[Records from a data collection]
◆ ◆ ◆ ◆ ◆
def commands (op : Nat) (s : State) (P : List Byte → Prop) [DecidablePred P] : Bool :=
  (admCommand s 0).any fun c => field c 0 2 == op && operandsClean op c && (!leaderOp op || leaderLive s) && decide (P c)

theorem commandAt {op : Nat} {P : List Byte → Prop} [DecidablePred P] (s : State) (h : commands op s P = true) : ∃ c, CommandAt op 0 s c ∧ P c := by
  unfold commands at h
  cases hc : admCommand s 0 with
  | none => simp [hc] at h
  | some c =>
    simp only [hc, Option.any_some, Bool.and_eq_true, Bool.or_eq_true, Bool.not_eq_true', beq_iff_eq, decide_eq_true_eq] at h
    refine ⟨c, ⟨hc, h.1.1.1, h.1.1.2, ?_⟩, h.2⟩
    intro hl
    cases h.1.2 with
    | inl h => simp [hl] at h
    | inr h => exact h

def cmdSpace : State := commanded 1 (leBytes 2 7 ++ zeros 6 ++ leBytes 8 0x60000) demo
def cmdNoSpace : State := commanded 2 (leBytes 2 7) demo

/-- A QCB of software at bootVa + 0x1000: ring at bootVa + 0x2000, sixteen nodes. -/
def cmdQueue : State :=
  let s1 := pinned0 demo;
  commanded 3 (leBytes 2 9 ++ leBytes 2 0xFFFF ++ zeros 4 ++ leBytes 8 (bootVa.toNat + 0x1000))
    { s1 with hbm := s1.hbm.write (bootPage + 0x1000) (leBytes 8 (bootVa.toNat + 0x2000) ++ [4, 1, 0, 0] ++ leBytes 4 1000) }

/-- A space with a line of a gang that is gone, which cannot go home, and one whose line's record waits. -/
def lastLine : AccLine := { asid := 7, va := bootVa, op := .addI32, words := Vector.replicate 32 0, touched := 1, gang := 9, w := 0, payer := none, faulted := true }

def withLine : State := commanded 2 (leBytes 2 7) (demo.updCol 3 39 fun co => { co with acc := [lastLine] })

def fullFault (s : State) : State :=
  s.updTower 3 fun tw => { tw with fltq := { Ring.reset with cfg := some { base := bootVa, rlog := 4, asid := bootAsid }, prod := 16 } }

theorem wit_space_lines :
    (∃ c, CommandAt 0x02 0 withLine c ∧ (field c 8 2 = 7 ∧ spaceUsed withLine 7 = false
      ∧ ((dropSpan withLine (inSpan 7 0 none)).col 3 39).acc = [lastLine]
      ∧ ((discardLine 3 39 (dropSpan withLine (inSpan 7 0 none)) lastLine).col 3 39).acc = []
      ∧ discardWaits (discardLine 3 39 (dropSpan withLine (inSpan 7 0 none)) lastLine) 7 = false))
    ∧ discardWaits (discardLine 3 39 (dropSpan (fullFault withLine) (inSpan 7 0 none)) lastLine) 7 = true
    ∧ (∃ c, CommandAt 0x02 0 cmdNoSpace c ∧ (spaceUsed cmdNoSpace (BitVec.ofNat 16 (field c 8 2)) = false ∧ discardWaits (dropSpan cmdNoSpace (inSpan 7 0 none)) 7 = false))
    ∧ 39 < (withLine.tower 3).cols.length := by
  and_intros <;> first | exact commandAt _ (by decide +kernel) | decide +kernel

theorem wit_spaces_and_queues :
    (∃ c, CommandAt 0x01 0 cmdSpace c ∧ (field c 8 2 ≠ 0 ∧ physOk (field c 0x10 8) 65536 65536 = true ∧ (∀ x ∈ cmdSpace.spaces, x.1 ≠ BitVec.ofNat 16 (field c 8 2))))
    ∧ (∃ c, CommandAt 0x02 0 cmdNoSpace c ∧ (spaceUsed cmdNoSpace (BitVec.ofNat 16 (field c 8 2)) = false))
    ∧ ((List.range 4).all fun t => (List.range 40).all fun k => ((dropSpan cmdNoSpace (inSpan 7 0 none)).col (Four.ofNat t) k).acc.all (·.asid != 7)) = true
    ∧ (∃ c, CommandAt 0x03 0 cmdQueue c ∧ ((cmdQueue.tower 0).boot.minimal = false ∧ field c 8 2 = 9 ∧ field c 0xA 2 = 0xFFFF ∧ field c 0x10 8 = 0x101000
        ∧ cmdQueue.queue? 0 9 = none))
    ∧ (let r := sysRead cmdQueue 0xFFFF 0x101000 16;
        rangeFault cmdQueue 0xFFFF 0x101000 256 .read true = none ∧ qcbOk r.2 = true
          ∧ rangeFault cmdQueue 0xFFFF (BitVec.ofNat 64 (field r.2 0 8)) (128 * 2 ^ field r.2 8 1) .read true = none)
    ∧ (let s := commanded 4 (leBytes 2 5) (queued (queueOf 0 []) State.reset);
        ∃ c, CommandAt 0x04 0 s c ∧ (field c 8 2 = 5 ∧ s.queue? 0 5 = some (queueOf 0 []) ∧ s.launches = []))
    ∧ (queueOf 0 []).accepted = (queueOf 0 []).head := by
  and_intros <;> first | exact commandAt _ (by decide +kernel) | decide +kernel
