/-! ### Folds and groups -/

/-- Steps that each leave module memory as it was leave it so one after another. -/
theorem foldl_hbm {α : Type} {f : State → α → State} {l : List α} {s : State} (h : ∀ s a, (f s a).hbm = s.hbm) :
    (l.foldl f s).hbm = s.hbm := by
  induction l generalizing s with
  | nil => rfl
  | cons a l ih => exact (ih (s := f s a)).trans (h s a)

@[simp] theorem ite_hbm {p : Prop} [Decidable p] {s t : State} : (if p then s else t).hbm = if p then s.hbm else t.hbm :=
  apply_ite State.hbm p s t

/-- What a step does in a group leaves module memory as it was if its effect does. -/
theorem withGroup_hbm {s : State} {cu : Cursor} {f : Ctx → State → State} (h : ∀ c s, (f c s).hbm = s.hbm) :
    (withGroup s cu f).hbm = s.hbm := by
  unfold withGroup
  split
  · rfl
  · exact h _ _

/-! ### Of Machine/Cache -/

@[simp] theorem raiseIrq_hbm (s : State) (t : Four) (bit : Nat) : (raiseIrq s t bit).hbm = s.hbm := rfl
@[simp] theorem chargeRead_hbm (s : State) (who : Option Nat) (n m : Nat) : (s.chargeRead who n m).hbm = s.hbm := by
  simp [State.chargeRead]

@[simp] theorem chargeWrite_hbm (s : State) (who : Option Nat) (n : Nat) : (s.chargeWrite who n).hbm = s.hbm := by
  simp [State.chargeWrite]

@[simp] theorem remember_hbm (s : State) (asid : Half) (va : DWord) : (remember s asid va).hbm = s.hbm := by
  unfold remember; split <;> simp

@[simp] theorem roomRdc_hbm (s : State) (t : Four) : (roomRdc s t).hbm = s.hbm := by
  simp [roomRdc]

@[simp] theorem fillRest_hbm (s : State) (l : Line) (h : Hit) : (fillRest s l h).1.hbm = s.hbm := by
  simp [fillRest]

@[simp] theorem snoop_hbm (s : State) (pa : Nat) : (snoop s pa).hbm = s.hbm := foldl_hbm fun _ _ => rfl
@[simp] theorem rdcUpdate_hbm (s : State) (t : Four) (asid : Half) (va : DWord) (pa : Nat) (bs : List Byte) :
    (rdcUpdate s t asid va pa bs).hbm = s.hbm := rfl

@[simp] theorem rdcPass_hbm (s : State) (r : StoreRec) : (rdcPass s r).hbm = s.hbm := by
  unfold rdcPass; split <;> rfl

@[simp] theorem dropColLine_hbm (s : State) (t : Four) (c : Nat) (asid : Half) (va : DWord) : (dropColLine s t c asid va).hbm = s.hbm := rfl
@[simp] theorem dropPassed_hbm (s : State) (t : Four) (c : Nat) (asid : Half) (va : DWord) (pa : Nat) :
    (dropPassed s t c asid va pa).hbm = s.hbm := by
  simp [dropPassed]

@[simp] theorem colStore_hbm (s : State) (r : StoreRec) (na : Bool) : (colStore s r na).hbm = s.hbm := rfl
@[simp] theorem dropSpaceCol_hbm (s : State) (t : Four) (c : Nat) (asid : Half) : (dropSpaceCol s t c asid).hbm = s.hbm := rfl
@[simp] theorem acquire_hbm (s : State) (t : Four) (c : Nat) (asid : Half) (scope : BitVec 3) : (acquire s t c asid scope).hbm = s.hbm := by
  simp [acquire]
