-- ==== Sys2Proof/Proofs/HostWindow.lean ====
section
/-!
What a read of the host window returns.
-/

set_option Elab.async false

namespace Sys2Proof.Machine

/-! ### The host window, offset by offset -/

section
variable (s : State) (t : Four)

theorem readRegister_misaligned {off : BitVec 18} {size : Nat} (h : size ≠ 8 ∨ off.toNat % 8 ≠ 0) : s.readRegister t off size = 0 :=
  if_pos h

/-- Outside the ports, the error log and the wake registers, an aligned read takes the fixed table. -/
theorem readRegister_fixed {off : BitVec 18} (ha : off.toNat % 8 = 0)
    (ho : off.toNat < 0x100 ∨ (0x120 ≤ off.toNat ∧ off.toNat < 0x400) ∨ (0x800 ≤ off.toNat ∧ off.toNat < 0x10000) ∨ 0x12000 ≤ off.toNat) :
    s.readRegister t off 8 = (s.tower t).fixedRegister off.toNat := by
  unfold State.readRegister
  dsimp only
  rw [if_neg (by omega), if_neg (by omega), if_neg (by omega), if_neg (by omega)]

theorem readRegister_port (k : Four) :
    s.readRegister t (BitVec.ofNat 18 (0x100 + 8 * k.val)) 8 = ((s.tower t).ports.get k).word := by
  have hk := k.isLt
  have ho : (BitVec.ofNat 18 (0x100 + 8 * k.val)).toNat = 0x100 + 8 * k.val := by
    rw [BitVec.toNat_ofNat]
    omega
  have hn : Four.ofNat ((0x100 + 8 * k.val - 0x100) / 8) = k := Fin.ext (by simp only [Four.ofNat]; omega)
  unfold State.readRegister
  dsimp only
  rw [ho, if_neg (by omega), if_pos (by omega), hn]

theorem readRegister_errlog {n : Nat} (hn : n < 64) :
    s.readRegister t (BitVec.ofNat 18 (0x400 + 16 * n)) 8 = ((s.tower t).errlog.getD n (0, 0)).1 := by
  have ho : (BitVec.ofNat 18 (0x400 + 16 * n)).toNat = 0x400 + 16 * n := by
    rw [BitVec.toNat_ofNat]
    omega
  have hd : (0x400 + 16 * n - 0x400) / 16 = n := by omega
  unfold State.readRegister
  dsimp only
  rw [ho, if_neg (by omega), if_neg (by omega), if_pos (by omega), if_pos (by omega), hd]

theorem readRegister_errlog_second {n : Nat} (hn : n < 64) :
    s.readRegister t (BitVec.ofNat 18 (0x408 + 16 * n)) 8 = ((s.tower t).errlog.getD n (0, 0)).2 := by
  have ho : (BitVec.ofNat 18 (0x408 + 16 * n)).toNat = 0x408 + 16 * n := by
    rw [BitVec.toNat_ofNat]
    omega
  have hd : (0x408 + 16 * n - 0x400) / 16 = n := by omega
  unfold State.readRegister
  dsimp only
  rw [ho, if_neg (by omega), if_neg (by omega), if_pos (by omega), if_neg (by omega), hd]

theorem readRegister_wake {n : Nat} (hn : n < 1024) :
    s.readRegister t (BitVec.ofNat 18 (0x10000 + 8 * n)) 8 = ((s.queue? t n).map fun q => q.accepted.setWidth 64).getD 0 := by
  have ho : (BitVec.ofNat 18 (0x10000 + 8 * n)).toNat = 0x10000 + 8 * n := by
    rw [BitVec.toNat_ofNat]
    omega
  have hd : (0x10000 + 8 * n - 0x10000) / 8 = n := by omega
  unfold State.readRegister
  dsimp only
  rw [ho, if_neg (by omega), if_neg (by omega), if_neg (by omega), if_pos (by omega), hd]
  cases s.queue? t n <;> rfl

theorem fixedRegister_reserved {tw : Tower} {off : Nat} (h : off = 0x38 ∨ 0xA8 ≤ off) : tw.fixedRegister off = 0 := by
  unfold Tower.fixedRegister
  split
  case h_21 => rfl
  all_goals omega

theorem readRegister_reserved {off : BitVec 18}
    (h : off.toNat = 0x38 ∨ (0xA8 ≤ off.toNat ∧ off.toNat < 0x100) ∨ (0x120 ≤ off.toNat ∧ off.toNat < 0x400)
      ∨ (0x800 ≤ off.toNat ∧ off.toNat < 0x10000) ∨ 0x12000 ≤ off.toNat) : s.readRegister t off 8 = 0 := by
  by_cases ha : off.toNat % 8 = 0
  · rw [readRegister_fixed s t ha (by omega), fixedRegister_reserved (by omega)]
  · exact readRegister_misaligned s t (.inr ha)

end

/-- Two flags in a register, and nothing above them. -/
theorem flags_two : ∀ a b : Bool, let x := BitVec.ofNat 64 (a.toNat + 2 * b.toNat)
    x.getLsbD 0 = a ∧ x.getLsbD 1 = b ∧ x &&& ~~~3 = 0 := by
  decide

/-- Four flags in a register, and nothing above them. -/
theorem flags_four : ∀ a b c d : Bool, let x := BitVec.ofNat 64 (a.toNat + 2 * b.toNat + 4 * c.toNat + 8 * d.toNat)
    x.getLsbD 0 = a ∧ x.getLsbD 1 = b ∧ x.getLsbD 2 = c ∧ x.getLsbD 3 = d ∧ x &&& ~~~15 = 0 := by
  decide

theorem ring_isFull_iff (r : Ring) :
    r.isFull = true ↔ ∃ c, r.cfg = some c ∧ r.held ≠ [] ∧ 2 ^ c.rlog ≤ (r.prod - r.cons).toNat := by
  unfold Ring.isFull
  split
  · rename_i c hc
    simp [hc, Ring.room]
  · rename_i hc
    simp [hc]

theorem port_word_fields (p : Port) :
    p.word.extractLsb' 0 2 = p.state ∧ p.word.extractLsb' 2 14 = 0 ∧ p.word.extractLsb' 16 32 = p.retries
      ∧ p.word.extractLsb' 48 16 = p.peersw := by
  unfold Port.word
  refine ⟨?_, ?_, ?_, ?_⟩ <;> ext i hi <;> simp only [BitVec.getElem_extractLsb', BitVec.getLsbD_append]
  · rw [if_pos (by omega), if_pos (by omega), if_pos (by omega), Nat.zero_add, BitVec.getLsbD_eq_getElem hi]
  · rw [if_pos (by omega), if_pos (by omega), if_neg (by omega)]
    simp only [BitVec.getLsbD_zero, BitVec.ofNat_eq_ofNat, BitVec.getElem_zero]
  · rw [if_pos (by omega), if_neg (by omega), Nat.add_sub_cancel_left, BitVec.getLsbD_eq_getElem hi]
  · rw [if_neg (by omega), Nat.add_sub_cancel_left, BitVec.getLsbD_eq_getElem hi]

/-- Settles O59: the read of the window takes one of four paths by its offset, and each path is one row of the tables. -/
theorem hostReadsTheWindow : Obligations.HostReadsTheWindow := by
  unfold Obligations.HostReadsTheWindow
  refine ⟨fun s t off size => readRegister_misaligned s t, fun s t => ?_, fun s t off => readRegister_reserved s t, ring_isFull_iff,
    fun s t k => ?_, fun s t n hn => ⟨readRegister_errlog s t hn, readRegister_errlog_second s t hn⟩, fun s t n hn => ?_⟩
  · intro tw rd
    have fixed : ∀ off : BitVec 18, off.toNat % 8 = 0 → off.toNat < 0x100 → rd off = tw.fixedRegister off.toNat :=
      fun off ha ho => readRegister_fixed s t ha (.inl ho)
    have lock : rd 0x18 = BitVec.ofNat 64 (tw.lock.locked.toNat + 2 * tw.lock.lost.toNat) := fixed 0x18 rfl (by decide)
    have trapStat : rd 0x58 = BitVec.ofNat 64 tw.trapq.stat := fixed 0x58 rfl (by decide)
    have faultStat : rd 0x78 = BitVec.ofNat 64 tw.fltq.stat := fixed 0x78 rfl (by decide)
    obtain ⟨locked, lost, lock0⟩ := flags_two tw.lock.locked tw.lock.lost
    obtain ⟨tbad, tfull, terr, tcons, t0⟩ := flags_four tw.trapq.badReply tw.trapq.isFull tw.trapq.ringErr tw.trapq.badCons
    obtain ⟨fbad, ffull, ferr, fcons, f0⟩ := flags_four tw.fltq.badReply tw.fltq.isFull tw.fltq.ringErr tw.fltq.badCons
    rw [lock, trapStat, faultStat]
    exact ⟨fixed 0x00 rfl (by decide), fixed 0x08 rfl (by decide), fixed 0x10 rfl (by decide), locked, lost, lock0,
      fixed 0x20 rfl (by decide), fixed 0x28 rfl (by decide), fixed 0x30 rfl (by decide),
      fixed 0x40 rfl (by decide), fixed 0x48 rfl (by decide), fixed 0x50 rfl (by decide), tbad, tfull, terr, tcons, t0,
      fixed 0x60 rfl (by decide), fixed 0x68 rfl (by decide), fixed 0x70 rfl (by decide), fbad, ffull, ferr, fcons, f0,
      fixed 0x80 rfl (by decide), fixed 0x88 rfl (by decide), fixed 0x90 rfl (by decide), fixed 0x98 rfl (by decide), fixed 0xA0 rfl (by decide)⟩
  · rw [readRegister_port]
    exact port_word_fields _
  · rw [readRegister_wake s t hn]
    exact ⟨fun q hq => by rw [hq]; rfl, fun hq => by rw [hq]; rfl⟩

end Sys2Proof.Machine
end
◆ ◆ ◆ ◆ ◆
*What is needed:*
Return the entries above unchanged, starting at the first line and stopping after the line with "record waits. -/".

*Output for this task:*
def commands (op : Nat) (s : State) (P : List Byte → Prop) [DecidablePred P] : Bool :=
  (admCommand s 0).any fun c => field c 0 2 == op && operandsClean op c && (!leaderOp op || leaderLive s) && decide (P c)

theorem commandAt {op : Nat} {P : List Byte → Prop} [DecidablePred P] (s : State) (h : commands op s P = true) : ∃ c, CommandAt op 0 s c ∧ P c := by
  unfold commands at h
  cases hc : admCommand s 0 with
  | none => simp [hc] at h
  | some c =>
    simp only [hc, Option.any_some, Bool.and_eq_true, Bool.or_eq_true, Bool.not_eq_true', beq_iff_eq, decide_eq_true_eq] at h
    refine ⟨c, ⟨hc, h.1.1.1, h.1.1.2, ?_⟩, h.2⟩
    intro hl
    cases h.1.2 with
    | inl h => simp [hl] at h
    | inr h => exact h

def cmdSpace : State := commanded 1 (leBytes 2 7 ++ zeros 6 ++ leBytes 8 0x60000) demo
def cmdNoSpace : State := commanded 2 (leBytes 2 7) demo

/-- A QCB of software at bootVa + 0x1000: ring at bootVa + 0x2000, sixteen nodes. -/
def cmdQueue : State :=
  let s1 := pinned0 demo;
  commanded 3 (leBytes 2 9 ++ leBytes 2 0xFFFF ++ zeros 4 ++ leBytes 8 (bootVa.toNat + 0x1000))
    { s1 with hbm := s1.hbm.write (bootPage + 0x1000) (leBytes 8 (bootVa.toNat + 0x2000) ++ [4, 1, 0, 0] ++ leBytes 4 1000) }

/-- A space with a line of a gang that is gone, which cannot go home, and one whose line's record waits. -/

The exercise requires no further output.